The city of Delta, British Columbia has released a new report on deep-seated security problems at Deltaport Roberts Bank Terminal, the largest container facility in Canada.
The terminal at Roberts Bank handles three million containers per year, and it is about to expand with the construction of Roberts Bank Terminal 2. However, leaders in the nearby city of Delta are concerned that the security issues at the existing port will grow in parallel with its footprint. Delta Mayor George Harvie has been advocating for more funding to improve security at the port, and his office has commissioned an independent report to identify gaps.
Canada used to have a dedicated port law enforcement agency, the Ports Canada Police. The bureau was disbanded in a restructuring in 1997, and over the decades since, a patchwork of federal, provincial and municipal authorities have tried to fill the gap. While Canada’s customs service as a presence in the ports, it is focused on inspections. 14 different police agencies – municipal, RCMP and rail police – have some degree of overlapping jurisdiction, but do not conduct dedicated patrols. (By comparison, neighboring Port of Seattle has a force of more than 100 uniformed officers assigned to the seaport and airport.)
According to the City of Delta’s report, authored by Peter Gorman & Associates, organized crime has taken advantage of relatively unfocused port policing to establish a presence in Deltaport.

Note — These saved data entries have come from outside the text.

/-! ### setFault -/

@[simp] theorem State.setFault_mem (s : State) (r : FaultRecord) : (s.setFault r).mem = s.mem := rfl
@[simp] theorem State.setFault_v (s : State) (r : FaultRecord) : (s.setFault r).v = s.v := rfl
@[simp] theorem State.setFault_i (s : State) (r : FaultRecord) : (s.setFault r).i = s.i := rfl
@[simp] theorem State.setFault_pc (s : State) (r : FaultRecord) : (s.setFault r).pc = s.pc := rfl
@[simp] theorem State.setFault_sp (s : State) (r : FaultRecord) : (s.setFault r).sp = s.sp := rfl
@[simp] theorem State.setFault_stack (s : State) (r : FaultRecord) : (s.setFault r).stack = s.stack := rfl
@[simp] theorem State.setFault_dt (s : State) (r : FaultRecord) : (s.setFault r).dt = s.dt := rfl
@[simp] theorem State.setFault_st (s : State) (r : FaultRecord) : (s.setFault r).st = s.st := rfl
@[simp] theorem State.setFault_keyStates (s : State) (r : FaultRecord) : (s.setFault r).keyStates = s.keyStates := rfl
@[simp] theorem State.setFault_lastKey (s : State) (r : FaultRecord) : (s.setFault r).lastKey = s.lastKey := rfl
@[simp] theorem State.setFault_fault (s : State) (r : FaultRecord) : (s.setFault r).fault = some r := rfl
@[simp] theorem State.setFault_quirks (s : State) (r : FaultRecord) : (s.setFault r).quirks = s.quirks := rfl
@[simp] theorem State.setFault_platform (s : State) (r : FaultRecord) : (s.setFault r).platform = s.platform := rfl
@[simp] theorem State.setFault_outcome (s : State) (r : FaultRecord) : (s.setFault r).outcome = s.outcome := rfl
@[simp] theorem State.setFault_requests (s : State) (r : FaultRecord) : (s.setFault r).requests = s.requests := rfl
@[simp] theorem State.setFault_draws (s : State) (r : FaultRecord) : (s.setFault r).draws = s.draws := rfl

/-! ### countDraw -/

@[simp] theorem State.countDraw_mem (s : State) : (s.countDraw).mem = s.mem := rfl
@[simp] theorem State.countDraw_v (s : State) : (s.countDraw).v = s.v := rfl
@[simp] theorem State.countDraw_i (s : State) : (s.countDraw).i = s.i := rfl
@[simp] theorem State.countDraw_pc (s : State) : (s.countDraw).pc = s.pc := rfl
@[simp] theorem State.countDraw_sp (s : State) : (s.countDraw).sp = s.sp := rfl
@[simp] theorem State.countDraw_stack (s : State) : (s.countDraw).stack = s.stack := rfl
@[simp] theorem State.countDraw_dt (s : State) : (s.countDraw).dt = s.dt := rfl
@[simp] theorem State.countDraw_st (s : State) : (s.countDraw).st = s.st := rfl
@[simp] theorem State.countDraw_keyStates (s : State) : (s.countDraw).keyStates = s.keyStates := rfl
@[simp] theorem State.countDraw_lastKey (s : State) : (s.countDraw).lastKey = s.lastKey := rfl
@[simp] theorem State.countDraw_fault (s : State) : (s.countDraw).fault = s.fault := rfl
@[simp] theorem State.countDraw_quirks (s : State) : (s.countDraw).quirks = s.quirks := rfl
@[simp] theorem State.countDraw_platform (s : State) : (s.countDraw).platform = s.platform := rfl
@[simp] theorem State.countDraw_outcome (s : State) : (s.countDraw).outcome = s.outcome := rfl
@[simp] theorem State.countDraw_requests (s : State) : (s.countDraw).requests = s.requests := rfl
@[simp] theorem State.countDraw_draws (s : State) : (s.countDraw).draws = s.draws + 1 := rfl

/-! ### report -/

@[simp] theorem State.report_mem (s : State) (o : StepOutcome) (reqs : List Request) : (s.report o reqs).mem = s.mem := rfl
@[simp] theorem State.report_v (s : State) (o : StepOutcome) (reqs : List Request) : (s.report o reqs).v = s.v := rfl
@[simp] theorem State.report_i (s : State) (o : StepOutcome) (reqs : List Request) : (s.report o reqs).i = s.i := rfl
@[simp] theorem State.report_pc (s : State) (o : StepOutcome) (reqs : List Request) : (s.report o reqs).pc = s.pc := rfl
@[simp] theorem State.report_sp (s : State) (o : StepOutcome) (reqs : List Request) : (s.report o reqs).sp = s.sp := rfl
@[simp] theorem State.report_stack (s : State) (o : StepOutcome) (reqs : List Request) : (s.report o reqs).stack = s.stack := rfl
@[simp] theorem State.report_dt (s : State) (o : StepOutcome) (reqs : List Request) : (s.report o reqs).dt = s.dt := rfl
@[simp] theorem State.report_st (s : State) (o : StepOutcome) (reqs : List Request) : (s.report o reqs).st = s.st := rfl
@[simp] theorem State.report_keyStates (s : State) (o : StepOutcome) (reqs : List Request) : (s.report o reqs).keyStates = s.keyStates := rfl
@[simp] theorem State.report_lastKey (s : State) (o : StepOutcome) (reqs : List Request) : (s.report o reqs).lastKey = s.lastKey := rfl
@[simp] theorem State.report_fault (s : State) (o : StepOutcome) (reqs : List Request) : (s.report o reqs).fault = s.fault := rfl
@[simp] theorem State.report_quirks (s : State) (o : StepOutcome) (reqs : List Request) : (s.report o reqs).quirks = s.quirks := rfl
@[simp] theorem State.report_platform (s : State) (o : StepOutcome) (reqs : List Request) : (s.report o reqs).platform = s.platform := rfl
@[simp] theorem State.report_outcome (s : State) (o : StepOutcome) (reqs : List Request) : (s.report o reqs).outcome = some o := rfl
@[simp] theorem State.report_requests (s : State) (o : StepOutcome) (reqs : List Request) : (s.report o reqs).requests = reqs := rfl
@[simp] theorem State.report_draws (s : State) (o : StepOutcome) (reqs : List Request) : (s.report o reqs).draws = s.draws := rfl

/-! ### core -/

@[simp] theorem State.core_mem (s : State) : (s.core).mem = s.mem := rfl
@[simp] theorem State.core_v (s : State) : (s.core).v = s.v := rfl
@[simp] theorem State.core_i (s : State) : (s.core).i = s.i := rfl
@[simp] theorem State.core_pc (s : State) : (s.core).pc = s.pc := rfl
@[simp] theorem State.core_sp (s : State) : (s.core).sp = s.sp := rfl
@[simp] theorem State.core_stack (s : State) : (s.core).stack = s.stack := rfl
@[simp] theorem State.core_dt (s : State) : (s.core).dt = s.dt := rfl
@[simp] theorem State.core_st (s : State) : (s.core).st = s.st := rfl
@[simp] theorem State.core_keyStates (s : State) : (s.core).keyStates = s.keyStates := rfl
@[simp] theorem State.core_lastKey (s : State) : (s.core).lastKey = s.lastKey := rfl
@[simp] theorem State.core_fault (s : State) : (s.core).fault = s.fault := rfl
@[simp] theorem State.core_quirks (s : State) : (s.core).quirks = s.quirks := rfl
@[simp] theorem State.core_platform (s : State) : (s.core).platform = s.platform := rfl
@[simp] theorem State.core_outcome (s : State) : (s.core).outcome = none := rfl
@[simp] theorem State.core_requests (s : State) : (s.core).requests = [] := rfl
@[simp] theorem State.core_draws (s : State) : (s.core).draws = s.draws := rfl

/-! ### advance -/

@[simp] theorem State.advance_mem (s : State) : (s.advance).mem = s.mem := rfl
@[simp] theorem State.advance_v (s : State) : (s.advance).v = s.v := rfl
@[simp] theorem State.advance_i (s : State) : (s.advance).i = s.i := rfl
@[simp] theorem State.advance_pc (s : State) : (s.advance).pc = s.pc + 2 := rfl
@[simp] theorem State.advance_sp (s : State) : (s.advance).sp = s.sp := rfl
@[simp] theorem State.advance_stack (s : State) : (s.advance).stack = s.stack := rfl
@[simp] theorem State.advance_dt (s : State) : (s.advance).dt = s.dt := rfl
@[simp] theorem State.advance_st (s : State) : (s.advance).st = s.st := rfl
@[simp] theorem State.advance_keyStates (s : State) : (s.advance).keyStates = s.keyStates := rfl
@[simp] theorem State.advance_lastKey (s : State) : (s.advance).lastKey = s.lastKey := rfl
@[simp] theorem State.advance_fault (s : State) : (s.advance).fault = s.fault := rfl
@[simp] theorem State.advance_quirks (s : State) : (s.advance).quirks = s.quirks := rfl
@[simp] theorem State.advance_platform (s : State) : (s.advance).platform = s.platform := rfl
@[simp] theorem State.advance_outcome (s : State) : (s.advance).outcome = s.outcome := rfl
@[simp] theorem State.advance_requests (s : State) : (s.advance).requests = s.requests := rfl
@[simp] theorem State.advance_draws (s : State) : (s.advance).draws = s.draws := rfl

“According to police intelligence, transnational organized crime groups are active within our ports. They use ports to export illicit commodities and take advantage of the low level of scrutiny of outgoing containers, which is even less than the scrutiny of incoming containers,” the authors wrote. “[Vancouver] is open to transnational organized crime, having provided a staging point for Asian, South American, Mexican, and home-grown syndicates and cartels. The absence of effective investigative processes; cumbersome, lengthy, and failed criminal prosecutions; and a compassionate sentencing regime, mean that there is literally no downside for persons who engage in organized criminality.”
The report cited the recent seizure of US$1.1 billion worth of methamphetamine, which was outbound from Vancouver and intended for consumers in Australia. It was the Canadian Border Services Agency’s largest methamphetamine seizure on record. With the establishment of the Mexico-to-Vancouver CPKC railroad link, the city has become a stopover point for shipments of Mexican meth to the lucrative Australian market, according to the report.
“We know there is a level of corruption. And the sophistication of the large criminal groups is high. They will open a legit company, run products through the port legally for several years, then transition to illegal import when they are off the radar,” one senior officer with the RCMP’s Federal and Serious Organized Crime division told the investigators.
The report calls for “dedicated police resources” to fight crime at Deltaport and other Canadian terminals, including both frontline law enforcement and investigative teams. It also calls for strengthening the security screening procedure for longshoremen and other port employees. When compared to the United States – where the post-9/11 background check process is extensive – Canada has a less strict screening process, and a criminal record is not necessarily an impediment for hiring.
“Without adequate funding for policing and security at our ports, criminal activity has run rampant with increases in the trafficking of drugs like fentanyl. It is imperative that we take concerted and strategic action to fortify our ports, protect our communities, and preserve our nation’s security,” said Harvie in a statement.